The Rickettsia conorii Autotransporter Protein Sca1 Promotes Adherence to Nonphagocytic Mammalian Cells

ABSTRACT The pathogenesis of spotted fever group (SFG) Rickettsia species, including R. conorii and R. rickettsii, is acutely dependent on adherence to and invasion of host cells, including cells of the mammalian endothelial system. Bioinformatic analyses of several rickettsia genomes revealed the presence of a cohort of genes designated sca genes that are predicted to encode proteins with homology to autotransporter proteins of Gram-negative bacteria. Previous work demonstrated that three members of this family, rOmpA (Sca0), Sca2, and rOmpB (Sca5) are involved in the interaction with mammalian cells; however, very little was known about the function of other conserved rickettsial Sca proteins. Here we demonstrate that sca1, a gene present in nearly all SFG rickettsia genomes, is actively transcribed and expressed in R. conorii cells.
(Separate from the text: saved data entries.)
-- ==== Sys2Proof/Machine/Ops.lean ====
section
/-! DEFINITION. The named operations over the state: the blocks, the tables' entries, what is emitted, the timers, and
the two ways a command takes a message (R162, R174). A command that names no step that can occur changes nothing (log
entry 2). -/
namespace Sys2Proof.Machine

/-! ### Blocks -/

def State.withCtx (s : State) (x : ContextTable) : State := { s with ctx := x }
def State.withCirc (s : State) (x : CircuitMap) : State := { s with circ := x }
def State.withRoutes (s : State) (x : RouteSelector) : State := { s with routes := x }
def State.withMon (s : State) (x : OccupancyMonitor) : State := { s with mon := x }
def State.withTariffs (s : State) (x : TariffTable) : State := { s with tariffs := x }
def State.withRating (s : State) (x : RatingCounters) : State := { s with rating := x }
def State.withSettle (s : State) (x : SettlementQueue) : State := { s with settle := x }
def State.withTime (s : State) (x : TimeBase) : State := { s with time := x }
def State.withMgmt (s : State) (x : ManagementAgent) : State := { s with mgmt := x }

/-- A port's input side. -/
def State.port (s : State) : Port → PortState
  | .forward => s.fwd
  | .backward => s.bwd

def State.withPort (s : State) : Port → PortState → State
  | .forward, x => { s with fwd := x }
  | .backward, x => { s with bwd := x }

/-! ### Emission (R168, R170) -/

/-- Emit on the forward output. -/
def State.emitFwd (s : State) (m : OutMsg) : State := { s with fwdOut := s.fwdOut ++ [m] }

/-- Emit on the backward output. -/
def State.emitBwd (s : State) (m : OutMsg) : State := { s with bwdOut := s.bwdOut ++ [m] }

/-- Emit on the output of a direction. -/
def State.emitOn (s : State) : Port → OutMsg → State
  | .forward, m => s.emitFwd m
  | .backward, m => s.emitBwd m

/-- Emit a notice carrying the exchange time `now` of its event (R170). -/
def State.notify (s : State) (now : ExTime) (n : Notice) : State := s.emitBwd (.notice now n)

/-- Emit several notices of one event that no rule orders, in a free order (log entry 6). -/
def State.notifyAll (s : State) (now : ExTime) : List Notice → State
  | [] => s
  | [n] => s.notify now n
  | ns =>
    { s with
      bwdOut := s.bwdOut ++ (arrange s.draws ns).map (OutMsg.notice now)
      draws := s.draws + 1 }

/-! ### Entries of the tables -/

def State.context (s : State) (i : Nat) : Option Context := Table.find i s.ctx.contexts
def State.circuit (s : State) (c : Nat) : Option Circuit := Table.find c s.circ.circuits
def State.group (s : State) (g : Nat) : Option Group := Table.find g s.circ.groups
def State.carrier (s : State) (c : Nat) : Option Carrier := Table.find c s.tariffs.carriers

/-- A route list; one that is not listed is unloaded (R75, R96). -/
def State.routeList (s : State) (l : Nat) : RouteList := (Table.find l s.routes.lists).getD RouteList.unloaded

/-- A threshold set; one that is not listed holds the values of R78. -/
def State.thresholds (s : State) (n : Nat) : ThresholdSet := (Table.find n s.mon.thresholds).getD ThresholdSet.default

/-- Change a context in use. -/
def State.updContext (s : State) (i : Nat) (f : Context → Context) : State :=
  s.withCtx { s.ctx with contexts := Table.adjust i f s.ctx.contexts }

/-- Change an equipped group. -/
def State.updGroup (s : State) (g : Nat) (f : Group → Group) : State :=
  s.withCirc { s.circ with groups := Table.adjust g f s.circ.groups }

/-- Change the Occupancy Monitor's fields of an equipped group. -/
def State.updMonitor (s : State) (g : Nat) (f : GroupMonitor → GroupMonitor) : State :=
  s.updGroup g fun r => { r with mon := f r.mon }

/-- Change the traffic counters of an equipped group (R89). -/
def State.updTraffic (s : State) (g : Nat) (f : Traffic → Traffic) : State :=
  s.updMonitor g fun m => { m with traffic := f m.traffic }

/-- Change a declared carrier. -/
def State.updCarrier (s : State) (c : Nat) (f : Carrier → Carrier) : State :=
  s.withTariffs { s.tariffs with carriers := Table.adjust c f s.tariffs.carriers }

/-- Hold a route list; the table lists no list that is as an unloaded one is (log entry 23). -/
def State.setList (s : State) (l : Nat) (x : RouteList) : State :=
  s.withRoutes { s.routes with
    lists := if x = RouteList.unloaded then Table.del l s.routes.lists else Table.put l x s.routes.lists }

/-- Change a route list. -/
def State.updList (s : State) (l : Nat) (f : RouteList → RouteList) : State := s.setList l (f (s.routeList l))

/-- Change the counters of a route list (R60). -/
def State.countList (s : State) (l : Nat) (f : ListCounters → ListCounters) : State :=
  s.updList l fun r => { r with counters := f r.counters }

/-- Hold a threshold set; the table lists no set that is at the values of R78. -/
def State.setThresholds (s : State) (n : Nat) (x : ThresholdSet) : State :=
  s.withMon { s.mon with
    thresholds := if x = ThresholdSet.default then Table.del n s.mon.thresholds else Table.put n x s.mon.thresholds }

/-- Change the Context Table's counters (R24). -/
def State.countCtx (s : State) (f : ContextCounters → ContextCounters) : State :=
  s.withCtx { s.ctx with counters := f s.ctx.counters }

/-- Change the Circuit Map's counters (R51). -/
def State.countCirc (s : State) (f : CircuitCounters → CircuitCounters) : State :=
  s.withCirc { s.circ with counters := f s.circ.counters }

/-! ### Timers (R157, R159) -/

/-- A timer started now with this many ticks. -/
def State.timerOf (s : State) (ticks : Nat) : Option Nat := some (s.time.ticks + ticks)

/-- The length of a supervision interval: a held 0 stands for 65,536 ticks (R159). -/
def supervision (v : Nat) : Nat := if v = 0 then 65536 else v

/-- A timer is due at the tick that makes its count (R157). -/
def timerDue (ticks : Nat) : Option Nat → Bool
  | some d => decide (d ≤ ticks)
  | none => false

/-- Ticks remaining on a running timer. One that is due and whose expiry has not been taken yet reads as running with 0
(log entry 28). -/
def remaining (ticks : Nat) (timer : Option Nat) : Option Nat := timer.map (· - ticks)

/-! ### Time -/

/-- Absolute time in centiseconds (00_scope 2.1). -/
def ExTime.absolute (t : ExTime) : Nat := t.day * Config.dayLength + t.cs

/-- Minute of day (00_scope 2.1). -/
def ExTime.minute (t : ExTime) : Nat := t.cs / 6000

/-- Absolute minutes (00_scope 2.1). -/
def ExTime.absoluteMinutes (t : ExTime) : Nat := t.day * 1440 + t.minute

/-! ### Taking a message (R162, R166) -/

/-- The head message of a port's queue, when it is one that `p` picks, leaves the queue and `act` handles it;
otherwise no such step can occur and nothing changes. -/
def takeHead (port : Port) (p : Frame → Bool) (act : Frame → State → State) (s : State) : State :=
  match (s.port port).queue with
  | [] => s
  | m :: rest => if p m then act m (s.withPort port { s.port port with queue := rest }) else s

/-- A message of one kind at the head of a port's queue. -/
def takeKind (port : Port) (kind : Nat) (act : Frame → State → State) (s : State) : State :=
  takeHead port (fun m => decide (kindOf m = kind)) act s

/-! ### Management Requests (R174) -/

/-- What a request's own checks and effects come to: the state, the reply code, the results. -/
structure Answer where
  state : State
  code : ReplyCode
  results : List Byte

/-- A refusal changes no state and carries no results (R174). -/
def Answer.refuse (s : State) (rc : ReplyCode) : Answer := ⟨s, rc, []⟩

/-- Done, with results. -/
def Answer.ok (s : State) (results : List Byte) : Answer := ⟨s, .done, results⟩

/-- Send the Management Reply after the effects: the tag and the request code echoed (R174). -/
def Answer.send (m : Frame) (a : Answer) : State :=
  a.state.emitBwd (.reply (kindByteOf m) (requestCode m) a.code a.results)

/-- Availability of a request in the present device state, by the table of section 11.3. -/
def available (code : Nat) : DeviceState → Bool
  | .unconfigured => decide (code ≠ 0x02 ∧ code ≠ 0x03)
  | .inService => decide (code ≠ 0x01)
  | .quiesced => true

/-- A Management Request with a known code and its length at the head of the forward queue: the second check of R174,
then the request's own checks and effects, then the reply. -/
def takeRequest (code : Nat) (act : List Byte → State → Answer) (s : State) : State :=
  takeHead .forward (fun m => decide (kindOf m = kRequest) && knownRequest m && decide (requestCode m = code))
    (fun m s =>
      (if available code s.mgmt.device then act (paramsOf m) s else Answer.refuse s .notAvailable).send m) s

end Sys2Proof.Machine
end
Alignment of Sca1 sequences from geographically diverse SFG Rickettsia species showed that there are high degrees of sequence identity and conservation of these sequences, suggesting that Sca1 may have a conserved function. Using a heterologous expression system, we demonstrated that production of R. conorii Sca1 in the Escherichia coli outer membrane is sufficient to mediate attachment to but not invasion of a panel of cultured mammalian epithelial and endothelial cells. Furthermore, preincubation of a recombinant Sca1 peptide with host cells blocked R. conorii cell association. Together, these results demonstrate that attachment to mammalian cells can be uncoupled from the entry process and that Sca1 is involved in the adherence of R. conorii to host cells.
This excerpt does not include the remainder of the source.